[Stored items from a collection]
---+---
-- ==== Sys2Proof/Machine/SolveSlot.lean ====
section
/-! DEFINITION. The network model, the assembler and the solver in a lane (chapters 03 and 04). -/
namespace Sys2Proof.Machine

/-- A small change of the agreed solver, and of the lane's own progress. -/
def Lane.slv (l : Lane) (f : Solver → Solver) : Lane := { l with solver := f l.solver }
def Lane.sown (l : Lane) (f : SolvOwn → SolvOwn) : Lane := { l with solv := f l.solv }

/-! ### Clamp report (R323) -/

/-- Add entries to the clamp report, which keeps the last 4096. -/
def Lane.addClamps (l : Lane) (es : List ClampEntry) : Lane :=
  let all := l.dict.clamps ++ es
  let l := { l with dict := { l.dict with clamps := all.drop (all.length - 4096), clampCount := l.dict.clampCount + es.length } }
  if es.isEmpty then l else l.cause 11
/-- Entries that arise outside a commit raise EVENT CLAMPS. -/
def Lane.addClampsEvent (l : Lane) (es : List ClampEntry) : Lane :=
  if es.isEmpty then l
  else
    let n := l.dict.clampCount
    (l.addClamps es).event 3 (leBytes 4 n ++ leBytes 4 (n + es.length - 1))
/-- An entry of a scalar or of an array element. -/
def Lane.clampEntry (l : Lane) (commit idx sub reason src elem req app : Nat) : ClampEntry :=
  let t := match objDesc? idx sub with | some d => d.type | none => 0
  { slot := l.slot, commit := commit, idx := idx, sub := sub, reason := reason, type := t, src := src, elem := elem,
    req := BitVec.ofNat 64 req, app := BitVec.ofNat 64 app }

/-! ### Admission (R142) -/

/-- Effective mode of R122: WARM, and MODEFORCED. -/
def effMode (mode m : Nat) : Bool × Bool :=
  match mode with
  | 0 => (decide (512 < m), false)
  | 1 => (decide (2048 < m), decide (2048 < m))
  | _ => (true, false)

/-- Problem store in bytes, of the partition in force. -/
def Lane.psBytes (l : Lane) : Nat := l.dict.part.getD 0 20 * 2 ^ 20
/-- The admission check's view of the active model. -/
def Lane.admModel (l : Lane) : AdmModel :=
  let g := l.activeObj
  { m := if l.solver.active then (subsAll g).length else 0, n := objNat g 0x7000 3, ps := l.psBytes,
    elems := if l.solver.active then nodeCount g + segCount g else 0, tFact := l.solver.tFact, tFs := l.solver.tFs }
/-- The admission check: the fields it moves, as clamp entries with the commit number, and ADMFAIL. -/
def Lane.admission (l : Lane) (commit src : Nat) : Lane × List ClampEntry :=
  let x := l.admModel
  let lim := if (effMode (l.dict.nat 0x6000 2) x.m).1 then 9 else 8
  let a : Admit := { period := l.dict.nat 0x6000 3, deadline := l.dict.nat 0x6000 5, rounds := l.dict.nat 0x6000 lim,
                     ksub := l.dict.nat 0x6000 7, jnet := l.dict.nat 0x6000 0xA }
  let r := admit142 x a
  let sub (k : Nat) : Nat := if k = 9 then lim else k
  let put (d : Dict) (k : Nat) (v : Nat) : Dict := d.put 0x6000 (sub k) (leBytes (if k = 5 then 4 else 1) v)
  let es := r.2.map fun c => l.clampEntry commit 0x6000 (sub c.1) 0x19 src 0xFFFFFFFF c.2.1 c.2.2
  let d := r.2.foldl (fun d c => put d c.1 c.2.2) l.dict
  let l := { l with dict := d }
  (l.slv fun s => { s with admFail := !admOk x r.1 }, es)

/-! ### Model load (R70, R103 to R109) -/

/-- EVENT MODELLOAD with the state and refusal code (Table 10-10). -/
def Lane.modelEvent (l : Lane) : Lane := l.event 4 (leBytes 1 l.solver.mstate ++ leBytes 1 l.solver.refCode)

/-- A model object: of the model above substation level, or a substation's. -/
def modelObj (idx : Nat) : Bool := decide (0x7000 ≤ idx ∧ idx ≤ 0x7FFF) || decide (0xA000 ≤ idx ∧ idx ≤ 0xAFFF)

/-- A table that mixes structure and parameter columns (R68, R80, Table 03-2): bytes of a row, of which the structure columns. -/
def structCols (idx : Nat) : Option (Nat × Nat) :=
  if idx = 0x7501 then some (32, 8) else if idx = 0x7502 then some (12, 2) else none
/-- A table's rows with the parameter columns of another's. -/
def mergeCols (row cols : Nat) (held new : Bytes) : Bytes :=
  (List.range (held.length / row)).flatMap fun i =>
    (held.drop (row * i)).take cols
      ++ ((if row * (i + 1) ≤ new.length then new else held).drop (row * i + cols)).take (row - cols)
/-- A written structure object counts as one in its set; a mixed table when its rows or structure columns changed (DESIGN
CHOICE, log 154). -/
def structWritten (old new : Dict) (k : Nat) : Bool :=
  match structCols (k / 256) with
  | none => true
  | some (row, cols) =>
    let a := mget objDflt old.vals k
    let b := mget objDflt new.vals k
    let cut (x : Bytes) : List Bytes := (List.range (x.length / row)).map fun i => (x.drop (row * i)).take cols
    cut a != cut b

/-- A set with structure objects has been committed (R70): it forms the pending model, or merges into it; `old` is the
dictionary before the set, `keys` the fields of the set. The pending version is the active one + 1 (DESIGN CHOICE, log 160). -/
def Lane.modelLoad (l : Lane) (old : Dict) (keys : List Nat) : Lane :=
  let ks := keys.filter fun k => modelObj (k / 256)
  let held := ks.foldl (fun h k => if h.any (fun p => p.1 == k) then h else mput h k (mget objDflt old.vals k)) l.solver.held
  (l.slv fun s => { s with mstate := 1, commitAt := l.slot, held := held, pendVer := s.mver + 1 }).modelEvent

/-- A set of parameter objects alone, applied while a load is pending, changes the active model too (R70). -/
def Lane.paramLoad (l : Lane) (keys : List Nat) : Lane :=
  let held := keys.foldl (fun h k =>
    if h.any (fun p => p.1 == k) then
      let now := mget objDflt l.dict.vals k
      mput h k (match structCols (k / 256) with
        | some (row, cols) => mergeCols row cols (mget (fun _ => []) h k) now
        | none => now)
    else h) l.solver.held
  l.slv fun s => { s with held := held }

/-- A refusal (R108): every object of the sets returns to its active value, the clamp report lists it, and the journal
records it; data of the record and the entry of an array: DESIGN CHOICE, log 162. -/
def Lane.refuseModel (l : Lane) (f : Finding) : Lane :=
  let s := l.solver
  let val (b : Bytes) : Nat := leNat (b.take 8)
  let es := s.held.map fun p =>
    let now := mget objDflt l.dict.vals p.1
    let d := objDesc? (p.1 / 256) (p.1 % 256)
    let size (b : Bytes) : Nat := match d with | some d => if typeSize d.type = 0 then b.length else val b | none => 0
    l.clampEntry 0 (p.1 / 256) (p.1 % 256) 0x1A 0xFF 0xFFFFFFFF (size now) (size p.2)
  let vals := s.held.foldl (fun v p => mset objDflt v p.1 p.2) l.dict.vals
  let l := { l with dict := { l.dict with vals := vals } }
  let l := l.slv fun s => { s with mstate := 4, held := [], refCode := f.code, refIndex := f.index, refSub := f.sub,
                                   refRow := f.row }
  let l := (l.reg fun m => fflag m f_ASM_STAT_REFUSED).touchImage
  ((l.journal 4 0xFF f.index f.sub (leBytes 1 f.code ++ leBytes 4 f.row)).addClampsEvent es).modelEvent

/-- The check ends (R103, R108); it runs in CHECK alone. -/
def Lane.checkDone (l : Lane) : Lane :=
  if l.solver.mstate ≠ 1 then l
  else match modelCheck l.pendingObj with
  | none => (l.slv fun s => { s with mstate := 2 }).modelEvent
  | some f => l.refuseModel f
/-- Network-stage workspace in bytes, of the partition in force. -/
def Lane.wsBytes (l : Lane) : Nat := l.dict.part.getD 2 6 * 2 ^ 20
/-- The ordering and the symbolic factorisation end (R103, R106, R107); they run in ORDER alone. Both depend on the structure
only, so the problem they look at has no measurements in it. -/
def Lane.orderDone (l : Lane) : Lane :=
  if l.solver.mstate ≠ 2 then l
  else
    let p := netProb l.pendingObj [] 0
    let order := p.ordering
    let split := factorSplit (factorSizes p.graph order) l.wsBytes
    (l.slv fun s => { s with mstate := 3, pendOrder := order, factorBytes := split.1, factorHeld := split.2 }).modelEvent
/-- The lane is not READY by slot c + 40,000 (R105). -/
def Lane.loadLateDue (l : Lane) : Bool :=
  (l.solver.mstate == 1 || l.solver.mstate == 2) && decide (l.solver.commitAt.toNat + 40000 ≤ l.slot.toNat)
def Lane.loadLate (l : Lane) : Lane := (l.reg fun m => fflag m f_ASM_STAT_LATE).raiseUce 2
/-- REFUSED leaves to IDLE at the next slot. -/
def Lane.modelIdle (l : Lane) : Lane := if l.solver.mstate = 4 then (l.slv fun s => { s with mstate := 0 }).modelEvent else l

/-- Activation (R104): signatures, figures and the admission check with it. -/
def Lane.activate (l : Lane) : Lane :=
  let g := l.pendingObj
  let n := objNat g 0x7000 3
  let sigs := (subsAll g).foldl (fun m k => mset (fun _ => 0) m k (subSignature g k)) []
  let l := l.slv fun s => { s with
    mstate := 0, held := [], active := true, mver := s.mver + 1, netSig := netSignature g, sigs := sigs, order := s.pendOrder,
    tFact := (Config.tFact (g 0x7500 1) (g 0x7501 1) n).toNat, tFs := (Config.tFs (g 0x7500 1) (g 0x7501 1) n).toNat }
  let r := (l.reg fun m => fflag m f_ASM_STAT_ACTIVATED).admission 0 0xFF
  (r.1.addClampsEvent r.2).modelEvent
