-- ==== Sys2Proof/Machine/Boundary.lean ====
section
/-! DEFINITION. The boundary actions of a lane at t1 in the order of Table 01-6, and the slot's work after them (R27, R30). -/
namespace Sys2Proof.Machine

/-- A pending leap second is due: agreed district time has reached LEAPAT (R410). -/
def Lane.leapDue (l : Lane) : Bool :=
  decide (l.dict.int 0x1320 2 ≠ 0) && decide (time80ns (l.dict.get 0x1320 3) ≤ l.img.dtNsTotal)
/-- The leap second: LEAP is added to UTCOFFSET and cleared. -/
def Lane.leapApply (l : Lane) : Lane :=
  if l.leapDue then
    let off := l.dict.int 0x1320 1 + l.dict.int 0x1320 2
    { l with dict := (l.dict.put 0x1320 1 (leBytes 2 (ofInt 16 off).toNat)).put 0x1320 2 [0] }
  else l

/-- Step 1 of Table 01-6, once in a slot: a tamper increment, a leap second, the requests whose commit slot this is, and
the voted-view writes. -/
def Lane.step1Run (l : Lane) (me : LaneId) : Lane :=
  if l.step1 then l
  else
    let l := { l with step1 := true }
    let l := if l.tamperNew then { l.tamperSession with tamperNew := false } else l
    let l := l.leapApply
    let rs := l.dict.reqs
    let l := rs.foldl (fun l r => l.commitReq me r) { l with dict := { l.dict with reqs := [] } }
    l.votedWrites

/-- Steps 1 to 6 of Table 01-6 as far as they have not run in this slot, with the snapshot decision of R121 before the
publication. Step 2, the delta of a rejoining lane, precedes the joiner's own boundary. -/
def Lane.boundary (l : Lane) (me : LaneId) : Lane :=
  (((l.step1Run me).step3Run.step4All me).step5Run).step6Run me
/-- The due loops of the slot, once, after the boundary. -/
def Lane.loopsRun (l : Lane) (me : LaneId) : Lane :=
  let l := l.boundary me
  if l.stepL then l else { l.loopsSlot me Lane.wordInput with stepL := true }
/-- The agreed image is ready and the slot's work is not finished. -/
def Lane.working (l : Lane) : Bool := l.agree.stage == .imaged

end Sys2Proof.Machine
end

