-- ==== Sys2Proof/Machine/Strobe.lean ====
section
/-! DEFINITION. The slot strobe (R22, R40, R129, R351, R369, R393, R403), and the commands on lanes that act with it (R402). -/
namespace Sys2Proof.Machine

/-- Keys of the registers whose shadows each strobe refreshes (Table 15-4). -/
def strobeKeys : List Nat :=
  [0xF00100, 0xF00110, 0xF00114, 0xF00118, 0xF0011C, 0xF00300, 0xF00304, 0xF00308, 0xF0030C, 0xF00310, 0xF00314, 0xF00320]
/-- Entries of a lane that count in the last 24 h (R401). -/
def Arb.entriesNow (a : Arb) (x : LaneId) : Nat :=
  ((a.judge x).entries.filter fun t => decide (a.ticks < t + 1728000000)).length
/-- The fields that show the arbiter's state, and then the shadows of the strobe domain. -/
def Arb.refresh (a : Arb) : Arb :=
  let m := fset (fset a.regs f_ARB_MEMBER_MEMBER a.mask.bits) f_ARB_MEMBER_VOTEMODE a.mask.count
  let m := fbool m f_ARB_OSTAT_HOLDING a.hold.active
  let m := [LaneId.A, .B, .C].foldl (fun m x =>
    let j := a.judge x
    let m := fsat m (laneFld f_ARB_ODISA_WINDOW x) (a.inWindow x).length
    let m := fsat m (laneFld f_ARB_LANESTAT_ENTRIES x) (a.entriesNow x)
    let m := fbool (fbool m (laneFld f_ARB_LANESTAT_MANUAL x) j.manual) (laneFld f_ARB_LANESTAT_MISSED x) j.missed
    fset m (laneFld f_ARB_LANESTAT_STATE x) j.rep.state) m
  { a with regs := m, shadow := strobeKeys.foldl (fun s k => rset s k (rget m k)) a.shadow }

/-! ### Commands on lanes (R402) -/

/-- EXCLUDE: the named lane leaves as MANUAL, unless it does not take part or would leave the mask empty. -/
def State.manualExclude (s : State) (x : LaneId) : State :=
  if !s.arb.nextMask.has x || decide ((s.arb.nextMask.put x false).count = 0) then
    s.onArb fun a => a.reg fun m => fbool m f_ARB_EXCLUDE_REFUSED true
  else (s.onArb fun a => a.reg fun m => fbool m f_ARB_EXCLUDE_REFUSED false).excludeLanes [(x, 7)]
/-- REJOIN: a lane in HALTED goes to SELFTEST at the next strobe, with one entry that does not count. -/
def State.manualRejoin (s : State) (x : LaneId) : State :=
  if (s.lane x).rj = 6 then
    s.onArb fun a => (a.modJudge x fun j => { j with restart := true, permit := true, manual := false }).reg fun m =>
      fbool m f_ARB_REJOIN_REFUSED false
  else s.onArb fun a => a.reg fun m => fbool m f_ARB_REJOIN_REFUSED true
/-- A command of ARB_EXCLUDE or ARB_REJOIN acts; LANE 3 names no lane and is refused. -/
def State.laneCommand (s : State) (c : Nat × Word) : State :=
  if c.1 = f_ARB_EXCLUDE_GO.key then
    match LaneId.ofNum? (c.2.toNat % 4) with
    | some x => s.manualExclude x
    | none => s.onArb fun a => a.reg fun m => fbool m f_ARB_EXCLUDE_REFUSED true
  else if c.1 = f_ARB_REJOIN_GO.key then
    match LaneId.ofNum? (c.2.toNat % 4) with
    | some x => s.manualRejoin x
    | none => s.onArb fun a => a.reg fun m => fbool m f_ARB_REJOIN_REFUSED true
  else s
/-- The commands of one of the arbiter's stalling registers have acted. -/
def Arb.dropCmds (a : Arb) (k : Nat) : Arb := { a with cmds := a.cmds.filter fun c => c.1 != k }
/-- The lane commands that the host has written since the last strobe, in their order (R402). -/
def State.hostCommands (s : State) : State :=
  let s' := s.arb.cmds.foldl State.laneCommand s
  s'.onArb fun a => (a.dropCmds f_ARB_EXCLUDE_GO.key).dropCmds f_ARB_REJOIN_GO.key
/-- The lowest-lettered lane taking part. -/
def State.lead (s : State) : Option LaneId := s.arb.mask.toList.head?
/-- The lane commands of object 0x1100, written since the last strobe. -/
def State.dictCommands (s : State) : State :=
  match s.lead with
  | none => s
  | some x =>
    let ex := (s.lane x).dict.nat 0x1100 5
    let re := (s.lane x).dict.nat 0x1100 6
    let s := match LaneId.ofNum? ex with | some y => s.manualExclude y | none => s
    let s := match LaneId.ofNum? re with | some y => s.manualRejoin y | none => s
    if ex = 0xFF ∧ re = 0xFF then s
    else s.onLanes fun _ l => { l with dict := (l.dict.put 0x1100 5 [0xFF]).put 0x1100 6 [0xFF] }
/-- Rejoin commands act: the lane goes to SELFTEST. -/
def State.restarts (s : State) : State :=
  [LaneId.A, .B, .C].foldl (fun s x =>
    if (s.arb.judge x).restart then
      (s.onLane x fun l => if l.rj = 6 then l.setRj 1 else l).onArb fun a => a.modJudge x fun j => { j with restart := false }
    else s) s

/-! ### What the arbiter copies from the lanes taking part -/

/-- DISK, DISN, the charger settings and TAMPOL as the lanes hold them (R352, R419, Table 13-10). -/
def State.copySettings (s : State) : State :=
  match s.lead with
  | none => s
  | some x =>
    let d := (s.lane x).dict
    let s := s.onArb fun a => a.reg fun m => fset (fset m f_ARB_ROLLCFG_DISK (d.nat 0x1100 1)) f_ARB_ROLLCFG_DISN (d.nat 0x1100 2)
    { s with bak := { s.bak with policy := d.nat 0x1400 1, chEnable := d.flag 0x1330 1, chCell := d.nat 0x1330 2,
                                 chVlimit := d.nat 0x1330 3, chIlimit := d.nat 0x1330 4 } }
/-- Causes of Table 15-7 that agreed events raised in the lanes taking part. -/
def State.collectIrqs (s : State) : State :=
  let mask := s.arb.mask.toList.foldl (fun n x => n ||| (s.lane x).irq) 0
  (s.onArb fun a => a.irqs mask).onLanes fun _ l => { l with irq := 0 }

/-! ### A donor that leaves (R399) -/

/-- Joiner and donor of the rejoin in progress. -/
def Arb.joiner (a : Arb) : LaneId := (LaneId.ofNum? (fget a.regs f_ARB_JOIN_JOINER)).getD .A
def Arb.donor (a : Arb) : LaneId := (LaneId.ofNum? (fget a.regs f_ARB_JOIN_DONOR)).getD .A
/-- Phase of the rejoin in progress, 0 for none. -/
def Arb.phase (a : Arb) : Nat := if a.joining then fget a.regs f_ARB_JOIN_PHASE else 0
/-- The copy of a joiner before its first block. -/
def copy0 : CopyState := { bulk := false, dram := false, passes := 0, factor := false, trailing := false }
/-- The donor fails: the joiner discards what it has received; lane d becomes donor and the copy begins again. -/
def State.donorFails (s : State) (d : LaneId) : State :=
  let s := s.onLane s.arb.joiner fun l => { l.setRj 3 with copy := copy0, handover := false }
  s.onArb fun a =>
    let m := fbump a.regs f_ARB_JOIN_DONORCHG
    let m := fset (fset (fset m f_ARB_JOIN_DONOR d.num) f_ARB_JOIN_PHASE 1) f_ARB_JOIN_PROGRESS 0
    { a with regs := m, dramDone := none }
/-- The next donor when the donor of the rejoin in progress leaves the member mask. -/
def Arb.donorLost (a : Arb) : Option LaneId :=
  if a.joining && !a.nextMask.has a.donor then a.nextMask.toList.head? else none

/-- The donor is replaced when it has left and another lane takes part. -/
def State.replaceDonor (s : State) : State :=
  match s.arb.donorLost with
  | some d => s.donorFails d
  | none => s

/-! ### The strobe -/

/-- The solve word of the strobe (R129). -/
def Arb.solveWord (a : Arb) : SolveWord :=
  match a.solve.next with
  | some (n, r, x) => { minTiles := a.solve.minTiles, verdict := true, solve := n, round := r, source := x }
  | none => { minTiles := a.solve.minTiles, verdict := false, solve := a.strobe.solve.solve, round := 0, source := .A }
/-- What the strobe tells the lanes of the arbiter's own registers. -/
def State.arbCopy (s : State) : ArbCopy :=
  let a := s.arb
  { lanes := [LaneId.A, .B, .C].map fun x =>
      ((a.judge x).rep.state, fget a.regs (laneFld f_ARB_LANESTAT_CAUSE x), min 255 (a.entriesNow x))
    log := s.bak.log, keyReady := a.mask.toList.all fun x => (s.lane x).key.ready
    cause := (rget a.regs f_ARB_RSTCAUSE_POR.key).toNat % 256, hold := fget a.regs f_ARB_RSTHOLD_HOLDSEC, gate := a.gateOpen }
/-- The strobe word. -/
def State.strobeWord (s : State) (first : Bool) : StrobeWord :=
  let a := s.arb
  { mask := a.mask, arbFault := false, tamper := s.bak.active,
    joiner := a.joiner, donor := a.donor, joinPhase := a.phase
    first := first, sync := decide (2 ≤ (a.mask.toList.filter fun x => (s.lane x).time.locked).length)
    solve := a.solveWord, island := a.islWord, arb := s.arbCopy }
/-- Tamper entries are acted on by a strobe that carries the active state to running lanes. -/
def Backup.acted (b : Backup) : Backup := { b with log := b.log.map fun e => e.map fun x => { x with acted := true } }
/-- The arbiter in its fault state: the strobe repeats the mask and the solve word of the trip (R403). -/
def State.faultStrobe (s : State) : State :=
  s.onArb fun a =>
    { a with ticks := a.ticks + 1, slot := if a.agreed then a.slot + 1 else a.slot,
             strobe := { a.strobe with arbFault := true, tamper := s.bak.active, first := false, joinPhase := 0, island := a.islWord } }
/-- The mask of a new slot, its output slot, the pulse outputs and the end of a hold whose decision has been taken. -/
def Arb.nextSlot (a : Arb) : Arb :=
  let new := if a.agreeNext then a.ready else a.nextMask
  let changed := decide (new ≠ a.mask)
  let slot := if a.agreed then a.slot + 1 else a.slot
  let a := { a with
    ticks := a.ticks + 1, slot := slot, mask := new, nextMask := new, vpo := a.vpo.map VpoQ.tick,
    out := { slot := BitVec.ofNat 16 slot.toNat, isOpen := a.agreed && decide (0 < new.count), frames := [], passed := [] },
    hold := if a.hold.active && !a.hold.snap then { a.hold with active := false } else a.hold }
  if changed then a.irq 3 else a
/-- The arbiter sends the word w; tamper entries are acted on by a strobe that carries the active state to running lanes. -/
def State.sendStrobe (s : State) (w : StrobeWord) : State :=
  let s := s.onArb fun a => { a with strobe := w, agreeNext := false, solve := { a.solve with next := none } }
  let s := if w.tamper && s.arb.agreed && decide (0 < w.mask.count) then { s with bak := s.bak.acted } else s
  s.onArb Arb.refresh
/-- What the arbiter does before the mask of the new slot: the lanes' commands, settings and causes, and a lost donor. -/
def State.beforeStrobe (s : State) : State := s.hostCommands.dictCommands.restarts.copySettings.collectIrqs.replaceDonor
/-- The new slot, with its word: first says that first agreement is at this strobe. -/
def State.newSlot (s : State) (first : Bool) : State :=
  let s := s.onArb Arb.nextSlot
  s.sendStrobe (s.strobeWord first)
/-- The arbiter issues a slot strobe. -/
def State.issueStrobe (s : State) : State :=
  if s.arb.fault then s.faultStrobe
  else
    let s := s.beforeStrobe
    s.newSlot s.arb.agreeNext

/-! ### Commands -/

/-- EXCLUDE_COMMAND (R402). -/
def execExcludeCommand (lane : LaneId) (s : State) : Host.Outcome State Fault Refusal :=
  .next (if s.arb.runs then (s.manualExclude lane).onArb fun a => a.dropCmds f_ARB_EXCLUDE_GO.key else s)
/-- REJOIN_COMMAND (R402). -/
def execRejoinCommand (lane : LaneId) (s : State) : Host.Outcome State Fault Refusal :=
  .next (if s.arb.runs then (s.manualRejoin lane).onArb fun a => a.dropCmds f_ARB_REJOIN_GO.key else s)
/-- DONOR_FAIL (R399): the donor has left the member mask and another lane takes part. -/
def execDonorFail (s : State) : Host.Outcome State Fault Refusal :=
  .next (if s.arb.runs then s.replaceDonor else s)

end Sys2Proof.Machine
end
---+---
Directions:
Starting with the first line of the records above, give back each line exactly until the line with "own progress. -/" has been given as well.

Task solution:
-- ==== Sys2Proof/Machine/SolveSlot.lean ====
section
/-! DEFINITION. The network model, the assembler and the solver in a lane (chapters 03 and 04). -/
namespace Sys2Proof.Machine

/-- A small change of the agreed solver, and of the lane's own progress. -/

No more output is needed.